### [WHAT YOU ARE ASKED TO DO]
Please print the entries below exactly, from the line with "-- ==== Sys2Proof/Machine/KeyCommands.lean" through the line with "The key schedule", including both of those lines and leaving out all others.

INPUT RECORDS Start Marker

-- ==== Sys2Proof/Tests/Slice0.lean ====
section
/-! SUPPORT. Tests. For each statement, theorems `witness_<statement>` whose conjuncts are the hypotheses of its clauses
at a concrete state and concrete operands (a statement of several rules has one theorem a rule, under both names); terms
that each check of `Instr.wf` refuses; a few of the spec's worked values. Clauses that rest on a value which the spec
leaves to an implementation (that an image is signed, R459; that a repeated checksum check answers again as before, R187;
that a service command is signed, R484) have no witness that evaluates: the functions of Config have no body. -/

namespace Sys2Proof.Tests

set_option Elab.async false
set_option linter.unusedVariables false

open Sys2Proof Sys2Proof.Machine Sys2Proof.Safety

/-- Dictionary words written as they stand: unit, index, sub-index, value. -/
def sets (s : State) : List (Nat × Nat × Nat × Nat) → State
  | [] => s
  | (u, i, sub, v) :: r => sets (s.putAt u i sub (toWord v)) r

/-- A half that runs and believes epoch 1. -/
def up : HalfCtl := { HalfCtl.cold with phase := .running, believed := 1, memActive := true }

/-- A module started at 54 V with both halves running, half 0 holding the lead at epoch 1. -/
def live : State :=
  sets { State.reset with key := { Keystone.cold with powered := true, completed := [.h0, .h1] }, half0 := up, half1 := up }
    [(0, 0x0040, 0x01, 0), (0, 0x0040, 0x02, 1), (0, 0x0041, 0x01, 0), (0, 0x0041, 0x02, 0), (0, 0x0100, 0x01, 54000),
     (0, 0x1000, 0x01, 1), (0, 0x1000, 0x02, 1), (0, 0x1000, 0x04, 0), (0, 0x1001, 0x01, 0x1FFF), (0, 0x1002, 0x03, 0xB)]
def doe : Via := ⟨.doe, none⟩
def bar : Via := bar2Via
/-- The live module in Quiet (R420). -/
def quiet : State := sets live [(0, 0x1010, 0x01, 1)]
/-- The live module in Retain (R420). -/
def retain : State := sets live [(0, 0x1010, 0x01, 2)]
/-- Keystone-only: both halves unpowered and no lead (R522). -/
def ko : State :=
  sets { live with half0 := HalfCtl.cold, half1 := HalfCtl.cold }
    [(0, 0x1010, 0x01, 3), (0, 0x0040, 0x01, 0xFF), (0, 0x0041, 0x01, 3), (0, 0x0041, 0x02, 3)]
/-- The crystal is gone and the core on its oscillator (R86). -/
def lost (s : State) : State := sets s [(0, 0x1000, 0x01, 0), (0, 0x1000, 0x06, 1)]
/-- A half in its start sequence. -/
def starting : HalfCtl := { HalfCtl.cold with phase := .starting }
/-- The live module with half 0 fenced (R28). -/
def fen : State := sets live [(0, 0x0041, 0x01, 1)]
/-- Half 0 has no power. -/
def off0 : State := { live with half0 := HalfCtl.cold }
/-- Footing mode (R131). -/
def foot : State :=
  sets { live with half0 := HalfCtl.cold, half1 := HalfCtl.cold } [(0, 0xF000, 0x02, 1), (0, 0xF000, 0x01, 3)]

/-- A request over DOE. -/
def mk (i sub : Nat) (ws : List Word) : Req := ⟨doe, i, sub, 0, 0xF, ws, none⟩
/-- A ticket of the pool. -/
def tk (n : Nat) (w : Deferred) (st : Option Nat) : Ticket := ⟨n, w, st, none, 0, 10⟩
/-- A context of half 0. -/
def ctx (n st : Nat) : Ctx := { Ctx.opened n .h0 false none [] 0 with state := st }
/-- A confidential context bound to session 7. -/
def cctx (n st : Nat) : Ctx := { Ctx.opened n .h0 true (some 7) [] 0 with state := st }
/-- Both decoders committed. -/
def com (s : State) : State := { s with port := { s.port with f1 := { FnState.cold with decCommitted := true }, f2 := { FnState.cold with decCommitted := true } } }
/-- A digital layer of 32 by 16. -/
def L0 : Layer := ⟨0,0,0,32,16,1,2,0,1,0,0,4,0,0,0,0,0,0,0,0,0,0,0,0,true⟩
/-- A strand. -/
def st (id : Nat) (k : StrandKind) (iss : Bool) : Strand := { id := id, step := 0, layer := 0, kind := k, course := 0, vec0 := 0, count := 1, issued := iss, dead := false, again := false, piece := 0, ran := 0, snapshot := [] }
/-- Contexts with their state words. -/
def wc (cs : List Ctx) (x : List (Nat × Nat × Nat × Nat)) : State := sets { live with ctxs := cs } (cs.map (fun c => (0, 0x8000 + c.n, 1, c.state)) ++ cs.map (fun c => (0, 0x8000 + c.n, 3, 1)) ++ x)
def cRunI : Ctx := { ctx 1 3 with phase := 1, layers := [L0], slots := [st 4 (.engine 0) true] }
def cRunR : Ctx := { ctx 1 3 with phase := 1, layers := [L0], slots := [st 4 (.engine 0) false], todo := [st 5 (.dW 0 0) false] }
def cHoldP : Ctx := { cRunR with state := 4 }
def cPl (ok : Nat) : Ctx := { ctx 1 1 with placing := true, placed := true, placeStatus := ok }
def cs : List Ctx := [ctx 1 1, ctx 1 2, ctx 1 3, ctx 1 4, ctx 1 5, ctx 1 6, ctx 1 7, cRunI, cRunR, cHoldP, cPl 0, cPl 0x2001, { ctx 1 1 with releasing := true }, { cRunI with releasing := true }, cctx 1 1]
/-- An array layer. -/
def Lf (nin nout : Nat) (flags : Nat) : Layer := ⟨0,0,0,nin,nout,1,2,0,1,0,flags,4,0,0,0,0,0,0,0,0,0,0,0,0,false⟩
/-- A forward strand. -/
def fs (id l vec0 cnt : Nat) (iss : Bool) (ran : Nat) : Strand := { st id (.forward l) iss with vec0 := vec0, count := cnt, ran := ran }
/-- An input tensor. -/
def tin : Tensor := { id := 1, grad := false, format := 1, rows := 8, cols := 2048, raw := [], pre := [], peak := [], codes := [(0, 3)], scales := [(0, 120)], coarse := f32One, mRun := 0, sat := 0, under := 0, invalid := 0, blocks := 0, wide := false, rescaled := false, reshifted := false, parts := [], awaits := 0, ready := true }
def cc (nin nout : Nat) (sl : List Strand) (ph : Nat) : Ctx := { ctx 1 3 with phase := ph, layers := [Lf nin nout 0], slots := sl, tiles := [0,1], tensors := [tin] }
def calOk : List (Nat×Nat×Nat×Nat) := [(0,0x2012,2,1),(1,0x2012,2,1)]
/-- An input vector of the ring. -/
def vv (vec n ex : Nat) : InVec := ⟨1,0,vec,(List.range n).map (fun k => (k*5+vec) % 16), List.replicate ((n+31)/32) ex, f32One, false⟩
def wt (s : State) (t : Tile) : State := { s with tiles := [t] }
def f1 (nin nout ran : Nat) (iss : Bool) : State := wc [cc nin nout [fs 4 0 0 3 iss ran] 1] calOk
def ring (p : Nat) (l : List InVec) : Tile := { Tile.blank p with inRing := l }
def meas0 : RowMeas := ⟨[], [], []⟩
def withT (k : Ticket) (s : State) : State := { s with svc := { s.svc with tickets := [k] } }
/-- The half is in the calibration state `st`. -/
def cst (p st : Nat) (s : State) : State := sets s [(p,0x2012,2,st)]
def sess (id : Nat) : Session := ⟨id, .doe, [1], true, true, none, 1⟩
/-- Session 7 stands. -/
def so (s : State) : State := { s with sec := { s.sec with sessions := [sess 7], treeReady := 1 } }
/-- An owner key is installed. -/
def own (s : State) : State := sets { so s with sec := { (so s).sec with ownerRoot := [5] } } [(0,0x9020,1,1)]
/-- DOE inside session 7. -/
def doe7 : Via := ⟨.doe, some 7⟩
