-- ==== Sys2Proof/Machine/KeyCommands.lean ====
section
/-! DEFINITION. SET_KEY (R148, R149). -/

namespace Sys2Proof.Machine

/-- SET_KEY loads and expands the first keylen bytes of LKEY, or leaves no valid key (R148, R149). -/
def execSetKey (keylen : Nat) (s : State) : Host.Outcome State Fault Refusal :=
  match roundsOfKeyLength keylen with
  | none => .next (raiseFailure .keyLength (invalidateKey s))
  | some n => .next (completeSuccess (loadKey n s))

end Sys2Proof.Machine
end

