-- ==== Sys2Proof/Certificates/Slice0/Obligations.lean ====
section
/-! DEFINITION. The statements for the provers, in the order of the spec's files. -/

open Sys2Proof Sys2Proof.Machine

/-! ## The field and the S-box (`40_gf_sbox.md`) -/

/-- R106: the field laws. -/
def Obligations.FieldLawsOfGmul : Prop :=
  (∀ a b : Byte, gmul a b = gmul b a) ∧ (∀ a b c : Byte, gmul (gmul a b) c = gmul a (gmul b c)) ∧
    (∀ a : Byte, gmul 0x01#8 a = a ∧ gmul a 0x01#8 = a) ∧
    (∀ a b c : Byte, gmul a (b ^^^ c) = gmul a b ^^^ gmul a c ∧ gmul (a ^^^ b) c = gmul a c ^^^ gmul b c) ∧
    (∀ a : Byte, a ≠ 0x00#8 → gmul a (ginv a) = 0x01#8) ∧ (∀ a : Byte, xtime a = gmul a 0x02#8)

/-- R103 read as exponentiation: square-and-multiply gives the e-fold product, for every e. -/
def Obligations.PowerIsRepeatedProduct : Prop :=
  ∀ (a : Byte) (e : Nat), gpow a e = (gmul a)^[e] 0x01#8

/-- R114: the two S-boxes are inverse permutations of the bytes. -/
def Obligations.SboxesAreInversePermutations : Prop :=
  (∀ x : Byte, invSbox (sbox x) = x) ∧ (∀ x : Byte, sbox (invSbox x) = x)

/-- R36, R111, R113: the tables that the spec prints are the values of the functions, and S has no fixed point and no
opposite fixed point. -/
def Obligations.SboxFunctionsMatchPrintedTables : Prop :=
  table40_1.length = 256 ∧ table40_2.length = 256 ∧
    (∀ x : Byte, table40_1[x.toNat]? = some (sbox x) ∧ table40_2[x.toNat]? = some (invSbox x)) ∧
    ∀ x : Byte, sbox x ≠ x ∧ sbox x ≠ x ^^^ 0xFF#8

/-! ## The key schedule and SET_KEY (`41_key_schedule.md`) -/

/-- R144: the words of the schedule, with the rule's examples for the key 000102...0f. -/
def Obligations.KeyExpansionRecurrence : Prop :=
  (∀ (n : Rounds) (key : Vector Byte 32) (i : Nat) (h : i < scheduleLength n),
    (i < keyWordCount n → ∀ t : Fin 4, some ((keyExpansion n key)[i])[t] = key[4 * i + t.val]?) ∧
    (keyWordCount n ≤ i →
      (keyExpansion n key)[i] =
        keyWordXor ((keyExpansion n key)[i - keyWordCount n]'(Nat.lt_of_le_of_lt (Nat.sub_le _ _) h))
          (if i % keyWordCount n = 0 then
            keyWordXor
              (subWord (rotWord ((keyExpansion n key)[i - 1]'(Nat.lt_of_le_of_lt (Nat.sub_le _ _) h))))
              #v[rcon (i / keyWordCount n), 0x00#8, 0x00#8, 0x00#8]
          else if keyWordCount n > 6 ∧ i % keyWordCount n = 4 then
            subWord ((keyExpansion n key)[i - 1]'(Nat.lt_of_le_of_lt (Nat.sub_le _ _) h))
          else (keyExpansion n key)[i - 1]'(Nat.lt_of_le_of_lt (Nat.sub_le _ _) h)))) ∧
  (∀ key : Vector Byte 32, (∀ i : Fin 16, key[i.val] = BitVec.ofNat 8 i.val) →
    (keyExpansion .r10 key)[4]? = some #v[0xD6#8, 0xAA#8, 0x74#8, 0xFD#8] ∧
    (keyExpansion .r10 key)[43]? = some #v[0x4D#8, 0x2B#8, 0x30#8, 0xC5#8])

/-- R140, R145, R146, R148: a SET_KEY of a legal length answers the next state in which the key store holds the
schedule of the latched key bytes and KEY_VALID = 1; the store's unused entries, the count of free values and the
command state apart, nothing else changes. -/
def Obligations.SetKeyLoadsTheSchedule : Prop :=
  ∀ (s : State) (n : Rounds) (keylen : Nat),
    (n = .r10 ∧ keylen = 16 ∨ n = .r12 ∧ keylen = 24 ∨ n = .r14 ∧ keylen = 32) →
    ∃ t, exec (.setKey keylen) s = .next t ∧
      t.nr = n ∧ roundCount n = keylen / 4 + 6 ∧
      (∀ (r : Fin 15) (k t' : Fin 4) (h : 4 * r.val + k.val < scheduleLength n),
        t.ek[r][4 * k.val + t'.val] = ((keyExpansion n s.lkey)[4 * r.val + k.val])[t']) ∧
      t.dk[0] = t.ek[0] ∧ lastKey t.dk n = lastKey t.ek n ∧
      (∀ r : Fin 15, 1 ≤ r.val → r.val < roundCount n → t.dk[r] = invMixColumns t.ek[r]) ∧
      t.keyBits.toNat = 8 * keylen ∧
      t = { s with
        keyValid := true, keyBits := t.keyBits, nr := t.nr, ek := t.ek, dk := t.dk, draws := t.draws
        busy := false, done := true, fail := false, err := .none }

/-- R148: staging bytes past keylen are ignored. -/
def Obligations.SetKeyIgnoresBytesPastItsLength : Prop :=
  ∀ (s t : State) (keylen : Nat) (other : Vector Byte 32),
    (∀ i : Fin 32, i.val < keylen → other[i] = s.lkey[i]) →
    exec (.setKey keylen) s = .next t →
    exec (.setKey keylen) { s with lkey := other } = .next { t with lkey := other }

INPUT RECORDS End Marker

### [YOUR SOLUTION]
-- ==== Sys2Proof/Machine/KeyCommands.lean ====
section
/-! DEFINITION. SET_KEY (R148, R149). -/

namespace Sys2Proof.Machine

/-- SET_KEY loads and expands the first keylen bytes of LKEY, or leaves no valid key (R148, R149). -/
def execSetKey (keylen : Nat) (s : State) : Host.Outcome State Fault Refusal :=
  match roundsOfKeyLength keylen with
  | none => .next (raiseFailure .keyLength (invalidateKey s))
  | some n => .next (completeSuccess (loadKey n s))

end Sys2Proof.Machine
end

-- ==== Sys2Proof/Certificates/Slice0/Obligations.lean ====
section
/-! DEFINITION. The statements for the provers, in the order of the spec's files. -/

open Sys2Proof Sys2Proof.Machine

/-! ## The field and the S-box (`40_gf_sbox.md`) -/

/-- R106: the field laws. -/
def Obligations.FieldLawsOfGmul : Prop :=
  (∀ a b : Byte, gmul a b = gmul b a) ∧ (∀ a b c : Byte, gmul (gmul a b) c = gmul a (gmul b c)) ∧
    (∀ a : Byte, gmul 0x01#8 a = a ∧ gmul a 0x01#8 = a) ∧
    (∀ a b c : Byte, gmul a (b ^^^ c) = gmul a b ^^^ gmul a c ∧ gmul (a ^^^ b) c = gmul a c ^^^ gmul b c) ∧
    (∀ a : Byte, a ≠ 0x00#8 → gmul a (ginv a) = 0x01#8) ∧ (∀ a : Byte, xtime a = gmul a 0x02#8)

/-- R103 read as exponentiation: square-and-multiply gives the e-fold product, for every e. -/
def Obligations.PowerIsRepeatedProduct : Prop :=
  ∀ (a : Byte) (e : Nat), gpow a e = (gmul a)^[e] 0x01#8

/-- R114: the two S-boxes are inverse permutations of the bytes. -/
def Obligations.SboxesAreInversePermutations : Prop :=
  (∀ x : Byte, invSbox (sbox x) = x) ∧ (∀ x : Byte, sbox (invSbox x) = x)

/-- R36, R111, R113: the tables that the spec prints are the values of the functions, and S has no fixed point and no
opposite fixed point. -/
def Obligations.SboxFunctionsMatchPrintedTables : Prop :=
  table40_1.length = 256 ∧ table40_2.length = 256 ∧
    (∀ x : Byte, table40_1[x.toNat]? = some (sbox x) ∧ table40_2[x.toNat]? = some (invSbox x)) ∧
    ∀ x : Byte, sbox x ≠ x ∧ sbox x ≠ x ^^^ 0xFF#8

/-! ## The key schedule and SET_KEY (`41_key_schedule.md`) -/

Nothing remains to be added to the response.